> _The input_:
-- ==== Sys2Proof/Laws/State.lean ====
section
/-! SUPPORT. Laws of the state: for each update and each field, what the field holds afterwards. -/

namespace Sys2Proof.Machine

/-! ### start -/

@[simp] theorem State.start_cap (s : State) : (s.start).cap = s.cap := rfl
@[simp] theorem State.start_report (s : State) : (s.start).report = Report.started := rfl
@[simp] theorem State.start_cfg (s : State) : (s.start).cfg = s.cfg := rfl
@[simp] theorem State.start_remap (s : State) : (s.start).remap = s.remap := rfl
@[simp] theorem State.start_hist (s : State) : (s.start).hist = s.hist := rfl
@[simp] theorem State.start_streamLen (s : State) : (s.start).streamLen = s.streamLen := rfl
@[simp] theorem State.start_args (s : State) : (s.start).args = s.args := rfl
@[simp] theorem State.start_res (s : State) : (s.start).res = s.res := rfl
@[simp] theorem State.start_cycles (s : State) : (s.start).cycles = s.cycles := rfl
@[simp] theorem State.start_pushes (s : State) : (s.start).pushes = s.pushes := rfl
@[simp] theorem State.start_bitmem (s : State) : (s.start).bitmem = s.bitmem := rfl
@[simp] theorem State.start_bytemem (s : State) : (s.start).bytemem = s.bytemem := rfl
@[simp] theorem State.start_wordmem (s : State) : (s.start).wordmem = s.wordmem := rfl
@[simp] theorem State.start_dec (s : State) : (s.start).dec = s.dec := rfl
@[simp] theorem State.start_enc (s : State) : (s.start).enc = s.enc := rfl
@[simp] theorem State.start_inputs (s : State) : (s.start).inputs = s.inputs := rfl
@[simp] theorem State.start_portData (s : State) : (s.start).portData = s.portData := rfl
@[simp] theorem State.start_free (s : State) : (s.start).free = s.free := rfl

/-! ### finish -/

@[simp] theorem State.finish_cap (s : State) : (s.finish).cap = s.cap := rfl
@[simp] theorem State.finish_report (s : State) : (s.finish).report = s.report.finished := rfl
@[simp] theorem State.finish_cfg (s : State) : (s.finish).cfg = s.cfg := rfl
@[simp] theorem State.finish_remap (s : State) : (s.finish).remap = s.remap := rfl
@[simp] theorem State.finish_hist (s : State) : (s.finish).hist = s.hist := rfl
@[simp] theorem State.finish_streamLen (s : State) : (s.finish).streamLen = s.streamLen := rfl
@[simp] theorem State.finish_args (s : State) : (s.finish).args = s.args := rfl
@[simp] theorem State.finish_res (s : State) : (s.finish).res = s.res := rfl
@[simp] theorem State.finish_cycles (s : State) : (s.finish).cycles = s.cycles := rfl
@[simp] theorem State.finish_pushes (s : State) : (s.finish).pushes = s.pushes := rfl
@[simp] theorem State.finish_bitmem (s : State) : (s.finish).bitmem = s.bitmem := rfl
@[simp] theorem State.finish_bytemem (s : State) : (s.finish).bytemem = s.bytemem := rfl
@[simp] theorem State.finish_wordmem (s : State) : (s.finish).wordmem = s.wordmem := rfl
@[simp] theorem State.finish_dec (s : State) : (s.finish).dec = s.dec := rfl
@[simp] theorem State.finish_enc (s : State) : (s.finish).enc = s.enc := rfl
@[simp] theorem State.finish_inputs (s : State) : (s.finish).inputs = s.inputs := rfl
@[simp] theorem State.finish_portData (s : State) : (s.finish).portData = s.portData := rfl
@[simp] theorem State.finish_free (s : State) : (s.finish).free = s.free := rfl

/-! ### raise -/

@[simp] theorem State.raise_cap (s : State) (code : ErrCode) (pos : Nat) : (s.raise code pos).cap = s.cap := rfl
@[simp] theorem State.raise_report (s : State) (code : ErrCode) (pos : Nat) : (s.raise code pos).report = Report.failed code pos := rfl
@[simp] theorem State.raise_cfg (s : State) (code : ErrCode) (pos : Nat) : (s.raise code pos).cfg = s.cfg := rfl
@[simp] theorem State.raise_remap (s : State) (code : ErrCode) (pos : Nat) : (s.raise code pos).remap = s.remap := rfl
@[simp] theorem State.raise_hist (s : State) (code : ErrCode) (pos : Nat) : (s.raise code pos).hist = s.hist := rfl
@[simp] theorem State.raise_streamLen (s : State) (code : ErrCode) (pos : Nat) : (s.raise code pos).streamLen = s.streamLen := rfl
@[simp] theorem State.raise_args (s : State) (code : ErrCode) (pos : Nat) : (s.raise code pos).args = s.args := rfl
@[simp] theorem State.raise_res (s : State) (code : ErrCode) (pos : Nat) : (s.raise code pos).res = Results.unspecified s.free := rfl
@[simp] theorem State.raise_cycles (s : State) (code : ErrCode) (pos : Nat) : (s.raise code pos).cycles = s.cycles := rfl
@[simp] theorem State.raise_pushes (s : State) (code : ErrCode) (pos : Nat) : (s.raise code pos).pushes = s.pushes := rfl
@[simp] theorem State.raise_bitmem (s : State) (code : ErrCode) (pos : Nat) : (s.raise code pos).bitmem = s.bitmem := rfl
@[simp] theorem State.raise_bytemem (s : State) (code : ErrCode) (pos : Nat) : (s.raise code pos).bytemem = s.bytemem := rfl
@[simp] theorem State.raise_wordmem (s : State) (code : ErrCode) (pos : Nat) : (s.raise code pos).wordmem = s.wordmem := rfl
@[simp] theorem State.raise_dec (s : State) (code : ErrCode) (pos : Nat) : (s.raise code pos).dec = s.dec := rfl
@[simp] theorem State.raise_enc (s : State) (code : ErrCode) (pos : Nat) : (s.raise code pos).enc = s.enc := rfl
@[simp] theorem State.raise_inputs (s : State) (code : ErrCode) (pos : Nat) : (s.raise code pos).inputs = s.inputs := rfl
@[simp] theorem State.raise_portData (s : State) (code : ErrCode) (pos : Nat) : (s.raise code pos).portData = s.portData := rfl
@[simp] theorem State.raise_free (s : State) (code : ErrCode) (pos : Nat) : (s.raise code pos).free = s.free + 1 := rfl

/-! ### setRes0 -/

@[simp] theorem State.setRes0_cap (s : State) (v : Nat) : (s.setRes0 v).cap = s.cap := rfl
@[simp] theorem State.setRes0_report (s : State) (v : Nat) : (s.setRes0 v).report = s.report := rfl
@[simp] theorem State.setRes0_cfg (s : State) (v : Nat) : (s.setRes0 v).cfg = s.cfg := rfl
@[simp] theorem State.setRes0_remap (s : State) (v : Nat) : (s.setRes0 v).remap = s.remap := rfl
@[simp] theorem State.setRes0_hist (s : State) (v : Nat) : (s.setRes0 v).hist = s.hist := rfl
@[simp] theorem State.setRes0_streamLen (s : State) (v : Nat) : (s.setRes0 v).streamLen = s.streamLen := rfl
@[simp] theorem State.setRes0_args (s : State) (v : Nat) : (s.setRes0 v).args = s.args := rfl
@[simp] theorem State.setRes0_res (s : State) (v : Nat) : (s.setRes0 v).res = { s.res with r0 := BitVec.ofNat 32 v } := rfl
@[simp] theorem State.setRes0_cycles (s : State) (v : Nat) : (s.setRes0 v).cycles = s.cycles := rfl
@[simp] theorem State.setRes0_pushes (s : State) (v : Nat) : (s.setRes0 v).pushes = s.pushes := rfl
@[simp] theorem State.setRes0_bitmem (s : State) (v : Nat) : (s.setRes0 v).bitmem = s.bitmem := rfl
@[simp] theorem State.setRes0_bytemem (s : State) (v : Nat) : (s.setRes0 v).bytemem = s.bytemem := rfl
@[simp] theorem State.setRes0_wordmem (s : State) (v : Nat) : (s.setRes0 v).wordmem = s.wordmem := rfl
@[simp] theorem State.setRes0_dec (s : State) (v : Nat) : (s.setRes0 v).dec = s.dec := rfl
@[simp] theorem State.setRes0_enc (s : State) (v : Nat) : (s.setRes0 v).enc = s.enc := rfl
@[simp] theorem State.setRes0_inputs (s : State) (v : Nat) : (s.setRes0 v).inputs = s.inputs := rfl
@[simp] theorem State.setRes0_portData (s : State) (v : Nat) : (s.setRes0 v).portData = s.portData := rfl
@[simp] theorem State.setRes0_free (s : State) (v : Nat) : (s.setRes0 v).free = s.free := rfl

> _Task objective_: Scan the material above for the word "bytemem", and copy each line where it appears.

> _Response to the exercise_:
@[simp] theorem State.start_bytemem (s : State) : (s.start).bytemem = s.bytemem := rfl
@[simp] theorem State.finish_bytemem (s : State) : (s.finish).bytemem = s.bytemem := rfl
@[simp] theorem State.raise_bytemem (s : State) (code : ErrCode) (pos : Nat) : (s.raise code pos).bytemem = s.bytemem := rfl
@[simp] theorem State.setRes0_bytemem (s : State) (v : Nat) : (s.setRes0 v).bytemem = s.bytemem := rfl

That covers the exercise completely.